SOURCE MATERIAL START
-- ==== Sys2Proof/Machine/RefLoad.lean ====
section
/-!
DEFINITION. `reference_load`: the checks at take, the walk over the bales, the reference area, the inflation bale by bale, and the end of
a load.
-/

namespace Sys2Proof.Machine

/-! ## The bales -/

/-- A bale of a buffer: the offset of its stream, and the header's lengths and CRC (R317). -/
structure BaleIn where
  off : Nat
  ulen : Nat
  clen : Nat
  crc : BitVec 32
  poisoned : Nat
  deriving DecidableEq, Repr

/-- A number rounded up to a multiple of 8 (R322). -/
def up8 (n : Nat) : Nat := (n + 7) / 8 * 8

/-- The offset in a bale header of the first field that breaks R317, or breaks R328 as part k (R317, R328). -/
def headerBad (l : List Byte) (o k : Nat) : Option Nat :=
  firstBad [(o, leAt l o 1 != 0x42), (o + 1, leAt l (o + 1) 1 != 0x4C), (o + 2, leAt l (o + 2) 1 != 1),
    (o + 3, leAt l (o + 3) 1 % 4 == 3 || 8 ≤ leAt l (o + 3) 1), (o + 4, leAt l (o + 4) 4 % 144 != 0), (o + 0x14, leAt l (o + 0x14) 2 != k),
    (o + 0x17, leAt l (o + 0x17) 1 != 0)]

/-- A bale header (R317). -/
def baleIn (l : List Byte) (o : Nat) : BaleIn :=
  { off := o + 32, ulen := leAt l (o + 4) 4, clen := leAt l (o + 8) 4, crc := BitVec.ofNat 32 (leAt l (o + 0x0C) 4), poisoned := leAt l (o + 0x1C) 2 }

/-- The walk over the headers from offset o, at most i of them: the offset of a fault, or the bales (R322, R328, R333, R437). -/
def walkBales (l : List Byte) : Nat → Nat → Nat → Except Nat (List BaleIn)
  | 0, o, _ => .error o
  | i + 1, o, k =>
    if l.length < o + 32 then .error o
    else match headerBad l o k with
      | some x => .error x
      | none =>
        let b := baleIn l o
        if l.length < o + 32 + b.clen then .error (o + 8)
        else if leAt l (o + 3) 1 / 4 % 2 = 1 then (if up8 (o + 32 + b.clen) < l.length then .error (o + 3) else .ok [b])
        else match walkBales l i (up8 (o + 32 + b.clen)) (k + 1) with
          | .error x => .error x
          | .ok r => .ok (b :: r)

/-- The bales of a whole buffer. -/
def balesOf (l : List Byte) : Except Nat (List BaleIn) := walkBales l (l.length / 32 + 1) 0 0

/-! ## The area -/

/-- The grant with the highest-numbered parcels, k of them, as the reference area; parcels that wait for their retirement leave it (R235,
R329). -/
def areaGrant (s : State) (n : Stall) (k : Nat) : Grant :=
  let g := s.stalls[n].grant
  let l := g.parcels.filter fun p => !s.dram.retirePend.contains p
  { g with parcels := l, refArea := l.drop (l.length - k) }

/-- An area of k parcels would change the polder (R234). -/
def areaMoves (s : State) (n : Stall) (k : Nat) : Bool := polderOf (areaGrant s n k) != polderOf s.stalls[n].grant

/-- The reference area takes the highest-numbered parcels of the grant; held segments there are deleted (R233, R329). Answers how many
were. -/
def takeArea (s : State) (n : Stall) (k : Nat) : State × Nat :=
  let g := areaGrant s n k
  if areaMoves s n k then
    let parcels := s.stalls[n].grant.parcels
    changePolder { s with dram := { s.dram with retirePend := s.dram.retirePend.filter fun p => !parcels.contains p } } n g.parcels g.refArea
  else (modStall s n fun x => { x with grant := { x.grant with refArea := g.refArea } }, 0)

/-- The reference of a stall is lost, with what a playback holds of it (R330, R343, R345). -/
def loseReference (s : State) (n : Stall) : State :=
  modRef s n fun r => { ({} : Reference) with loading := r.loading, timed := r.timed, lagSent := r.lagSent }

/-! ## The load -/

/-- A load is over: its status. -/
def endLoad (s : State) (j : LoadJob) (st : Status) (p : Pay) : State :=
  let s := dropLoadWrites s j.stall
  let s := { s with jobs := { s.jobs with loads := s.jobs.loads.filter fun x => x != j } }
  completeTag (modRef s j.stall fun r => { r with loading := false }) j.fn j.tag st p

/-- `invalid` of a `reference_load`: the field or none, and the offset in the buffer (R409). -/
def refInvalid (p : Pay) (off : Dword) : Pay := { p with p5 := off }

/-- What ends a load before its inflation, in the order of R333: the walk, the sum, poison, and a grant too small when it started. -/
def bufferFault (j : LoadJob) (l : List Byte) : Option (Status × Pay) :=
  match balesOf l with
  | .error o => some (.invalid, refInvalid noField (fld o 0))
  | .ok b =>
    if (b.map fun x => x.ulen).sum ≠ j.declared then some (.invalid, refInvalid (fieldPay 6 0) 0xFFFFFFFF)
    else if b.any fun x => x.poisoned ≠ 0 then some (.dataError, {})
    else if j.short then some (.noResource, {})
    else none

/-- The bales of a buffer that passes. -/
def goodBales (l : List Byte) : List BaleIn := match balesOf l with
  | .error _ => []
  | .ok b => b

/-- The buffer of a `reference_load` has been read, or its read has failed: the checks before the inflation (R331 to R333, R381, R409). -/
def loadRead (s : State) (f : Fn) (tag : BitVec 16) (data : HostData) : State :=
  match s.jobs.loads.find? fun j => j.fn == f && j.tag == tag with
  | none => s
  | some j =>
    match data with
    | .failed => giveDecs (endLoad s j .dataError {})
    | .bytes l =>
      match bufferFault j l with
      | some (st, p) => giveDecs (endLoad s j st p)
      | none =>
        let b := goodBales l
        let k := { j with data := l, bales := b.map (fun x => (x.off, x.ulen, x.crc)), clens := b.map fun x => x.clen }
        { s with jobs := { s.jobs with loads := s.jobs.loads.map fun x => if x == j then k else x } }

/-- The named bits of `reference_load` (R437). -/
def loadBits : List Dword := [0xFFFFFFFF, 0xFFFFFFFF, 0xFFFFFFFF, 0xFF, 0xFFFFFFFF, 0xFF]

/-- The field of `reference_load` at fault (R333, R409, R437). -/
def loadFault (e : SqEntry) : Option (Nat × Nat) :=
  match reservedBit e loadBits with
  | some x => some x
  | none =>
    if bits (dw e 2) 2 0 ≠ 0 then some (2, 0)
    else if field40 e 4 = 0 then some (4, 0)
    else if field40 e 6 % 144 ≠ 0 then some (6, 0)
    else none

/-- A load of an area of k parcels is refused for now: while the stall captures, while it is armed and its polder would change, and while a
load of it is outstanding (R234, R329, R437). -/
def loadBusy (s : State) (n : Stall) (k : Nat) : Bool :=
  capturing s n || s.stalls[n].ref.loading || (s.stalls[n].st == .armed && areaMoves s n k)

/-- REFERENCE_LOAD: the checks that need no buffer; then the load starts: the previous reference is lost, the area is fixed where the grant
holds it, and the buffer is read (R13, R329 to R331, R333, R437). -/
def execReferenceLoad (s : State) : Host.Outcome State Fault Refusal :=
  .next (withCmd s (isOp 0x48) fun s t =>
    let n := t.fn
    let declared := field40 t.e 6
    let area := ceilDiv declared (144 * parcelBlocks)
    if loadBusy s n area then complete s t .busy
    else match loadFault t.e with
      | some (d, b) =>
        completeAt (if (reservedBit t.e loadBits).isSome then s else loseReference s n) t .invalid (refInvalid (fieldPay d b) 0xFFFFFFFF)
      | none =>
        let short := decide ((areaGrant s n area).parcels.length < area)
        let r := if short then (loseReference s n, 0) else takeArea (loseReference s n) n area
        let s := modRef (handOff r.1 t .load declared) n fun r => { r with loading := true }
        let j : LoadJob := { fn := n, stall := n, tag := tagOf t.e, declared := declared, short := short, area := area, deleted := r.2 }
        let s := giveDecs { s with jobs := { s.jobs with loads := s.jobs.loads ++ [j] } }
        issueRead s n (tagOf t.e) .bales (wide t.e 2) (field40 t.e 4))

/-! ## The inflation -/

/-- Blocks of 144 bytes as records (R10). -/
def recordsOf (l : List Byte) : List Rec := (List.range 16).map fun k => BitVec.ofNat 72 (leAt l (9 * k) 9)

/-- A block of the load's content waits on P2 (R251, R331). -/
def writeRef (s : State) (n : Stall) (k : Nat) (recs : List Rec) : State :=
  let blk := refBlock s.stalls[n].grant k
  match laneOf s blk with
  | none => s
  | some l => modLane s l fun x => { x with p2w := x.p2w ++ [{ blk := blk, recs := recs, owner := .load n, when := s.tb.now }] }

/-- A bale's output goes to the reference area from block `at_` of the content on (R331). -/
def writeOut (s : State) (n : Stall) (at_ : Nat) (out : List Byte) : State :=
  (List.range (out.length / 144)).foldl (fun s k => writeRef s n (at_ + k) (recordsOf (out.drop (144 * k)))) s

/-- The header records of a segment's content. -/
def contentHeader (out : List Byte) : List Rec := recordsOf out

/-- A field of a header record. -/
def headerField (h : List Rec) (k hi lo : Nat) : Nat := bits (h.getD k 0) hi lo

/-- The header block passes R139 and is one of a Gallop segment whose lengths agree with the blocks loaded (R139, R333, log entry 64). -/
def contentOk (out : List Byte) : Bool :=
  let h := contentHeader out
  let blocks := out.length / 144 - 1
  let f := headerField h
  144 ≤ out.length && (List.range 16).all (fun k => bits (h.getD k 0) 71 64 == 0xF0 + k) && f 0 63 48 == 1 && f 0 23 20 == 0 &&
  f 15 57 29 == blocks && f 15 28 0 ≤ blocks && (blocks - f 15 28 0) % 64 == 0

/-- The length in samples of dense blocks; where the samples of the `stored_teams` fill no block, the spec states none (R126, R334, log entry
252). -/
def refLength (stored dense : Nat) : Nat := if storedOk stored then dense * (192 / stored) else Config.oddLength stored dense

/-- The reference that a load's content makes (R129, R131, R334). -/
def referenceOf (r : Reference) (out : List Byte) : Reference :=
  let f := headerField (contentHeader out)
  let stored := f 2 55 52
  let data := f 15 57 29 - f 15 28 0
  { r with
    valid := true, teams := BitVec.ofNat 8 (f 2 63 56), stored := stored, side := f 2 43 38, dataBlocks := data
    length := refLength stored (data / 64 * (64 - f 2 43 38)) }

/-- A load whose checks have passed ends when its last block is acknowledged (R330, R333, log entry 65). -/
def finishLoad (s : State) (j : LoadJob) : State :=
  if !j.done || loadWaits s j.stall then s
  else
    let s := modRef s j.stall fun r => referenceOf r j.out
    let n := s.stalls[j.stall].ref.length
    giveDecs (endLoad s j .ok { p4 := fld j.area 0, p5 := fld j.deleted 0, p6 := fld n 0, p7 := fld (n / 2 ^ 32) 0 })

/-- A bale inflated and checked: its output, or the status that ends the load (R332, R333). -/
def baleOut (stream : List Byte) (ulen : Nat) (crc : BitVec 32) : Except Status (List Byte) :=
  match inflate ulen stream with
  | .error .corrupt => .error .dataError
  | .error .limit => .error .limitExceeded
  | .ok out => if out.length < ulen then .error .dataError else if crc32c out ≠ crc then .error .checkFailed else .ok out

/-- A bale that passed: its blocks written, the next one, or the checks after the last (R331, R333). -/
def takeBale (s : State) (j : LoadJob) (out : List Byte) : State :=
  let k : LoadJob := { j with
    bales := j.bales.drop 1, clens := j.clens.drop 1, out := j.out ++ out }
  let s := writeOut s j.stall (j.out.length / 144) out
  let s := modOutst s j.fn j.tag fun o => { o with done := o.done + out.length }
  let put (k : LoadJob) : State := { s with jobs := { s.jobs with loads := s.jobs.loads.map fun x => if x == j then k else x } }
  if k.bales ≠ [] then put k
  else if !contentOk k.out then giveDecs (endLoad (put k) k .invalid (refInvalid noField 0))
  else finishLoad (put { k with done := true }) { k with done := true }

/-- DECOMPRESSOR_BALE_DONE: the decompressor's next bale is inflated; `ecc` is what the compression buffers read as (R331 to R333, R404). -/
def execDecompressorBaleDone (d : Fin 2) (ecc : Ecc) (s : State) : Host.Outcome State Fault Refusal :=
  .next (
    match s.jobs.loads.find? fun j => j.dec == some d with
    | none => s
    | some j =>
      match j.bales with
      | [] => s
      | (off, ulen, crc) :: _ =>
        let s := noteEcc s 4 ecc
        if ecc = .uncorrectable then giveDecs (endLoad s j .dataError {})
        else match baleOut ((j.data.drop off).take (j.clens.headD 0)) ulen crc with
          | .error st => giveDecs (endLoad s j st {})
          | .ok out => takeBale s j out)

/-- A block of a load is acknowledged (R331). -/
def ackLoad (s : State) (n : Stall) : State :=
  match s.jobs.loads.find? fun j => j.stall == n with
  | none => s
  | some j => finishLoad s j

end Sys2Proof.Machine
end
SOURCE MATERIAL END
TASK BRIEF:
Set down only the lines above that fall between the line holding "poisoned : Nat" and the line holding "polder (R234). -/", inclusive, keeping each exact.

RESULT OF THIS TASK:
  poisoned : Nat
  deriving DecidableEq, Repr

/-- A number rounded up to a multiple of 8 (R322). -/
def up8 (n : Nat) : Nat := (n + 7) / 8 * 8

/-- The offset in a bale header of the first field that breaks R317, or breaks R328 as part k (R317, R328). -/
def headerBad (l : List Byte) (o k : Nat) : Option Nat :=
  firstBad [(o, leAt l o 1 != 0x42), (o + 1, leAt l (o + 1) 1 != 0x4C), (o + 2, leAt l (o + 2) 1 != 1),
    (o + 3, leAt l (o + 3) 1 % 4 == 3 || 8 ≤ leAt l (o + 3) 1), (o + 4, leAt l (o + 4) 4 % 144 != 0), (o + 0x14, leAt l (o + 0x14) 2 != k),
    (o + 0x17, leAt l (o + 0x17) 1 != 0)]

/-- A bale header (R317). -/
def baleIn (l : List Byte) (o : Nat) : BaleIn :=
  { off := o + 32, ulen := leAt l (o + 4) 4, clen := leAt l (o + 8) 4, crc := BitVec.ofNat 32 (leAt l (o + 0x0C) 4), poisoned := leAt l (o + 0x1C) 2 }

/-- The walk over the headers from offset o, at most i of them: the offset of a fault, or the bales (R322, R328, R333, R437). -/
def walkBales (l : List Byte) : Nat → Nat → Nat → Except Nat (List BaleIn)
  | 0, o, _ => .error o
  | i + 1, o, k =>
    if l.length < o + 32 then .error o
    else match headerBad l o k with
      | some x => .error x
      | none =>
        let b := baleIn l o
        if l.length < o + 32 + b.clen then .error (o + 8)
        else if leAt l (o + 3) 1 / 4 % 2 = 1 then (if up8 (o + 32 + b.clen) < l.length then .error (o + 3) else .ok [b])
        else match walkBales l i (up8 (o + 32 + b.clen)) (k + 1) with
          | .error x => .error x
          | .ok r => .ok (b :: r)

/-- The bales of a whole buffer. -/
def balesOf (l : List Byte) : Except Nat (List BaleIn) := walkBales l (l.length / 32 + 1) 0 0

/-! ## The area -/

/-- The grant with the highest-numbered parcels, k of them, as the reference area; parcels that wait for their retirement leave it (R235,
R329). -/
def areaGrant (s : State) (n : Stall) (k : Nat) : Grant :=
  let g := s.stalls[n].grant
  let l := g.parcels.filter fun p => !s.dram.retirePend.contains p
  { g with parcels := l, refArea := l.drop (l.length - k) }

/-- An area of k parcels would change the polder (R234). -/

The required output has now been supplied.